- **Assignment**
Please go over the material below and count each line with the string "readLog", giving only the total.

- **Recorded data**
= = =

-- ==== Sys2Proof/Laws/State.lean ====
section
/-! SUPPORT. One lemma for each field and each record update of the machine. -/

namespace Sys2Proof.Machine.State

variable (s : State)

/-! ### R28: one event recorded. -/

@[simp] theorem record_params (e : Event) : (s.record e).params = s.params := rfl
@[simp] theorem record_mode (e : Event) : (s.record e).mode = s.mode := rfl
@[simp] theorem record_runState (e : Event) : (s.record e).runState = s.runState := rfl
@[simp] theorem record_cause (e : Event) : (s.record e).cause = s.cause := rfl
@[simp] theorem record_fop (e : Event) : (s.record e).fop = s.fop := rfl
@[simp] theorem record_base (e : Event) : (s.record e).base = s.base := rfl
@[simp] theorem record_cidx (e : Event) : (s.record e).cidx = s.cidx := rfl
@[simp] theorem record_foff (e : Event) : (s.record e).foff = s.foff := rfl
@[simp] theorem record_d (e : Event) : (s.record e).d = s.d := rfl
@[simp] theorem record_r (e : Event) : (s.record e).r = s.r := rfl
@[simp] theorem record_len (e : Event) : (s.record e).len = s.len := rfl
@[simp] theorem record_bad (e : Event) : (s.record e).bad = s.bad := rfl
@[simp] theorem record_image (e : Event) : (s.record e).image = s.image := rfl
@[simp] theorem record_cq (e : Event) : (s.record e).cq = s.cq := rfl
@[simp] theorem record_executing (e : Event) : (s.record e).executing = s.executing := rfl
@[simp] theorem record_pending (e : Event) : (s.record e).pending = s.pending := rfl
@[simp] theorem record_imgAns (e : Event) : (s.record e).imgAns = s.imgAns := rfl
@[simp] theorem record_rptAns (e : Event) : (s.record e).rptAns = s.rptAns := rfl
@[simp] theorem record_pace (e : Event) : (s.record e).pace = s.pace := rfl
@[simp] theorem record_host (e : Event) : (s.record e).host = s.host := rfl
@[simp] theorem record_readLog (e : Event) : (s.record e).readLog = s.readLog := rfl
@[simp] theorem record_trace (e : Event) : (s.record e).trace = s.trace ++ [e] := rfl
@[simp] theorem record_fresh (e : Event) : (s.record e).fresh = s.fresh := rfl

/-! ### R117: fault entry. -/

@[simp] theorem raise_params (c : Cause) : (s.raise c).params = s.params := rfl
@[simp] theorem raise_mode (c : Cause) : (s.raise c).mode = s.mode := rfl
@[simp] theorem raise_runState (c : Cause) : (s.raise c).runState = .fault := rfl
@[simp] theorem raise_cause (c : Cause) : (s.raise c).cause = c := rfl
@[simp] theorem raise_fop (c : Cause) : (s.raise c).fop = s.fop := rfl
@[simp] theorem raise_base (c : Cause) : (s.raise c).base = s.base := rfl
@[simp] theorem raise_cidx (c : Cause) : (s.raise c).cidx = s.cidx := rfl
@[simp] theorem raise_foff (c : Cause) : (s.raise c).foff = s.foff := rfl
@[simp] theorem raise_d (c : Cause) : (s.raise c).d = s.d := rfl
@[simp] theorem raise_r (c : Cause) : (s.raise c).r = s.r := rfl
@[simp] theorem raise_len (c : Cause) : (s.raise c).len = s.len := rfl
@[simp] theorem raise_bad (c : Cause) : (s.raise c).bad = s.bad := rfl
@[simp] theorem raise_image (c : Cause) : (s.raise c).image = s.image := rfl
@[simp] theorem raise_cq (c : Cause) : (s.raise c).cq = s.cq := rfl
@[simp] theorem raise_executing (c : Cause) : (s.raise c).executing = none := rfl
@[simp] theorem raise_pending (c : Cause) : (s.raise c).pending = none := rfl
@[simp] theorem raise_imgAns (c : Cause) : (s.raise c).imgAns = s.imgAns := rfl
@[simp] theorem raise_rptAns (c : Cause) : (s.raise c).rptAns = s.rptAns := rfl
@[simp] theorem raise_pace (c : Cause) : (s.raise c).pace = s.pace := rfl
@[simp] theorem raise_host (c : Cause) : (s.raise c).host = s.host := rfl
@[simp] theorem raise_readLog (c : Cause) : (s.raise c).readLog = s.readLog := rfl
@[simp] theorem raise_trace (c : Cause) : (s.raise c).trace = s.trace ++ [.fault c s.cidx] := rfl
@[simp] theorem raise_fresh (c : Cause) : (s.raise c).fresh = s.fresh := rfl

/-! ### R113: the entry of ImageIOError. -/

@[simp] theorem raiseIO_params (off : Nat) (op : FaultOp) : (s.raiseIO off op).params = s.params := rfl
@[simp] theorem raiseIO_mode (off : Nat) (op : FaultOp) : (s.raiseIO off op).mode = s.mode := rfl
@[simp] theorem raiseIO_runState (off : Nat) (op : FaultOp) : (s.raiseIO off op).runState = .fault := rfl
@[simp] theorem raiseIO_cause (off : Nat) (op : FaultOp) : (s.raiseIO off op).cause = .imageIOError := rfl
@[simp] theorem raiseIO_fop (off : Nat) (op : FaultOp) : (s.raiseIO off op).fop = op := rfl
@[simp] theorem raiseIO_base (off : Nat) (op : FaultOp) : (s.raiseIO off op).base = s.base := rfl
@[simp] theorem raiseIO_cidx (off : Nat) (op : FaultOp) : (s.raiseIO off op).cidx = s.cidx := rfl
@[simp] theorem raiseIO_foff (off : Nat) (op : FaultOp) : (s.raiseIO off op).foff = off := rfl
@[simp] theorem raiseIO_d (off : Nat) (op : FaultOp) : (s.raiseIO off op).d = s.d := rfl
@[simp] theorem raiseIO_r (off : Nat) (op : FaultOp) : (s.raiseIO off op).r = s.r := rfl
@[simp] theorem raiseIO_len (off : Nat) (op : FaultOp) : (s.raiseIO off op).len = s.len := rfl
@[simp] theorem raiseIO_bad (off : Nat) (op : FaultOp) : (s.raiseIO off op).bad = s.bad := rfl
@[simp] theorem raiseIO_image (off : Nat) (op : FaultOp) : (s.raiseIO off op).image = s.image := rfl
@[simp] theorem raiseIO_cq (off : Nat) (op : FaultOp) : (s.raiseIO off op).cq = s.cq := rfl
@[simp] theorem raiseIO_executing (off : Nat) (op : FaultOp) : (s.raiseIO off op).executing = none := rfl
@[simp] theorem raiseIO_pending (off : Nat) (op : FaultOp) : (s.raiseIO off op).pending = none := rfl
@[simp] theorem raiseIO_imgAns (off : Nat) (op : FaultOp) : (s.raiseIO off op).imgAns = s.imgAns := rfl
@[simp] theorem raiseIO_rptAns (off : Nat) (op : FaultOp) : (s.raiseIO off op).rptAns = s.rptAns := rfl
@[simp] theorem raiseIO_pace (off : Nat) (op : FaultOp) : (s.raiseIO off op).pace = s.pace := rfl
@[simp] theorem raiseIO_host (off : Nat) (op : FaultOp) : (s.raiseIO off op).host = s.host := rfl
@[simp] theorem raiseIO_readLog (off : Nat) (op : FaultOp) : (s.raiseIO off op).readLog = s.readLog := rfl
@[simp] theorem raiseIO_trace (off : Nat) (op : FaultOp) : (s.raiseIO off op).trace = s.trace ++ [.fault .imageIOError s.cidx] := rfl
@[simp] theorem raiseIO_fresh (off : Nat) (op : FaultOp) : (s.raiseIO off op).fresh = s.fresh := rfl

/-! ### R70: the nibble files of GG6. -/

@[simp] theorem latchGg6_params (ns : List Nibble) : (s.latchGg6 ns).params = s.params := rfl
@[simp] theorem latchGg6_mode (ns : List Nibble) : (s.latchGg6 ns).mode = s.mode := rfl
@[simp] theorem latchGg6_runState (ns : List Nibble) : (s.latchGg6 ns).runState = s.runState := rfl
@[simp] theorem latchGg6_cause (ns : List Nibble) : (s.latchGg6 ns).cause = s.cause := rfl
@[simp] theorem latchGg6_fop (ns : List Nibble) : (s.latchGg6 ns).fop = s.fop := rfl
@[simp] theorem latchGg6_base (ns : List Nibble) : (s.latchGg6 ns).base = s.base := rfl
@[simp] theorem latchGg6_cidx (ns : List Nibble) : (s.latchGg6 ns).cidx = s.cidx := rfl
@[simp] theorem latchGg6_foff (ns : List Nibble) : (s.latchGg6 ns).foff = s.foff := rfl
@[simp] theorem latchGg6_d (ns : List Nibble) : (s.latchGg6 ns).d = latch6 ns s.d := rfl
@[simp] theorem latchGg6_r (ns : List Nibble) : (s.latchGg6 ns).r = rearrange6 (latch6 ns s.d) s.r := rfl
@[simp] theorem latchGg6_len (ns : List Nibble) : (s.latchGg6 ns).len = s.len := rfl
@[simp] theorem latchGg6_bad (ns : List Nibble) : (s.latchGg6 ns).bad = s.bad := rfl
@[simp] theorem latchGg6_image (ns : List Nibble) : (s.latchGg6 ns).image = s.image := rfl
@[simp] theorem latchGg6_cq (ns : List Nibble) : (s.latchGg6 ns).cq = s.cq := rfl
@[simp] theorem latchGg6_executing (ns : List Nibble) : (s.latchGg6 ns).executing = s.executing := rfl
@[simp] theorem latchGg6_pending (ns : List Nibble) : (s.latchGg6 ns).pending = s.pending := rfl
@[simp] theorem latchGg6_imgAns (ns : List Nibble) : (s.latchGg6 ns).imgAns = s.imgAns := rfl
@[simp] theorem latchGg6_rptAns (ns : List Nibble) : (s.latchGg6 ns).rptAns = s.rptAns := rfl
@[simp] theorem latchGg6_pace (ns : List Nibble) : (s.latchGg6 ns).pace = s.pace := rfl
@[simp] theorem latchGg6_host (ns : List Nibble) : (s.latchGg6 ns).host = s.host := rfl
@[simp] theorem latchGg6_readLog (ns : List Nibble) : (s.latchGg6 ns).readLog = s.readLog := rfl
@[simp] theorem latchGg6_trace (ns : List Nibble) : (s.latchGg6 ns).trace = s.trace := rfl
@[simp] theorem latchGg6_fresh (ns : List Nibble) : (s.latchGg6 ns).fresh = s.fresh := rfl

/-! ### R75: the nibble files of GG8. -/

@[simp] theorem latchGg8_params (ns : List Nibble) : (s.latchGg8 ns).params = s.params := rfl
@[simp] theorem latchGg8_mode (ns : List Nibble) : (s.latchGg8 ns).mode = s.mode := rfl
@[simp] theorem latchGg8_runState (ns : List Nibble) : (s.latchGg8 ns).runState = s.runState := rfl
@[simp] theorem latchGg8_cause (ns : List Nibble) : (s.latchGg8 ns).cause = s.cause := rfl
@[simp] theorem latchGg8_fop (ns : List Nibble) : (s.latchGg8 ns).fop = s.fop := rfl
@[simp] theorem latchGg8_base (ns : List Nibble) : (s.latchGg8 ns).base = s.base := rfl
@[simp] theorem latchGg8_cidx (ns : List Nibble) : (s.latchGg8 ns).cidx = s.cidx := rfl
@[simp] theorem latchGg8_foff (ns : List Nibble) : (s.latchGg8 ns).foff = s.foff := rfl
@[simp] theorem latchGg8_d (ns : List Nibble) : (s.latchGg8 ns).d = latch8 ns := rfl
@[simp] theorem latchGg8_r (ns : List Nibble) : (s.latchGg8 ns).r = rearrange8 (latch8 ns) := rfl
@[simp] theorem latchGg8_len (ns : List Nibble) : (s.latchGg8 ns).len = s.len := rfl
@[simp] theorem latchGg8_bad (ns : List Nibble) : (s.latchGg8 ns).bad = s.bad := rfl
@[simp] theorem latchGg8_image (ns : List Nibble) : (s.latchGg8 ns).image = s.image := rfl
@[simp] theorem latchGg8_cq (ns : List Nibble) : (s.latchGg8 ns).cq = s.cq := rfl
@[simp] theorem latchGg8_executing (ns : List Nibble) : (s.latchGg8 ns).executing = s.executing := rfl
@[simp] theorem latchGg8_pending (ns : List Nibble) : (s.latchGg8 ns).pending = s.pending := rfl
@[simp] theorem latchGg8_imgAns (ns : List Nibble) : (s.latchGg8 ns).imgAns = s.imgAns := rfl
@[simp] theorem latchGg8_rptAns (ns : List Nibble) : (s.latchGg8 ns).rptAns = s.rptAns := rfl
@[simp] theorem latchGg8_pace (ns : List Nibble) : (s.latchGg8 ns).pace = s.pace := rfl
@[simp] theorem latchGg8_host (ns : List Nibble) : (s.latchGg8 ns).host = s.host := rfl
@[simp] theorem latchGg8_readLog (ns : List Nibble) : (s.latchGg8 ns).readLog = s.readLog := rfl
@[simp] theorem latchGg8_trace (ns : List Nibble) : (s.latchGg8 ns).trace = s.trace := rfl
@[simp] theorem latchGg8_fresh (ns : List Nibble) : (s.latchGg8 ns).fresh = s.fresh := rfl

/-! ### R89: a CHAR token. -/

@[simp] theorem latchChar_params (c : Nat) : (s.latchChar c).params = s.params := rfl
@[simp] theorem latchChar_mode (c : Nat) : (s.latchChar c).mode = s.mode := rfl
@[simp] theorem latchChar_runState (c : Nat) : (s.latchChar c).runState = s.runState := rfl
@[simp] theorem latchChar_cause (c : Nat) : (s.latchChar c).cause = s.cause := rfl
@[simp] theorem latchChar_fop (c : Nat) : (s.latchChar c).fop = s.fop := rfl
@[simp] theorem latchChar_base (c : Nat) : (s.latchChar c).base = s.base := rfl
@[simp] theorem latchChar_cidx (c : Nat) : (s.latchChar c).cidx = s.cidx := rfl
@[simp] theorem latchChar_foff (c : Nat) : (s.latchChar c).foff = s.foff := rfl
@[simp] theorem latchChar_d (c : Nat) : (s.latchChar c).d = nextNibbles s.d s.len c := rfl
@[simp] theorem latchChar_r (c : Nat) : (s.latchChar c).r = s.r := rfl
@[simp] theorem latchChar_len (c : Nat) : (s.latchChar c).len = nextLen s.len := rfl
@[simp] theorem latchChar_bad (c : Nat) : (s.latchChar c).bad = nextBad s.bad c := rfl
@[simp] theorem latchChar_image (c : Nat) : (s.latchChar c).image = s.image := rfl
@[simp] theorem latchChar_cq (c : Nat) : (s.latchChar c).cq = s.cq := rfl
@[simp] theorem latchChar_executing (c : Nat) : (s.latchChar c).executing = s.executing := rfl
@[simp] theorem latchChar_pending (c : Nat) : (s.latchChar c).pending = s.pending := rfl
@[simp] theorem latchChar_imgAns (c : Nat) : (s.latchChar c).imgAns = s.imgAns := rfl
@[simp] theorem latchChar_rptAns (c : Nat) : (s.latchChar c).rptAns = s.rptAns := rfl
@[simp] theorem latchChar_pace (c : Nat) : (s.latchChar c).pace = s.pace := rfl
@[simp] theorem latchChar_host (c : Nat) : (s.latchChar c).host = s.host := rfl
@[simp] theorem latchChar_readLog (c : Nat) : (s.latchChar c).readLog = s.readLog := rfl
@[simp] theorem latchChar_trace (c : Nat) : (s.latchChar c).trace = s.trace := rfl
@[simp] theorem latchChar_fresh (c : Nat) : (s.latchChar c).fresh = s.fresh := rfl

= = =

- **Task output**
6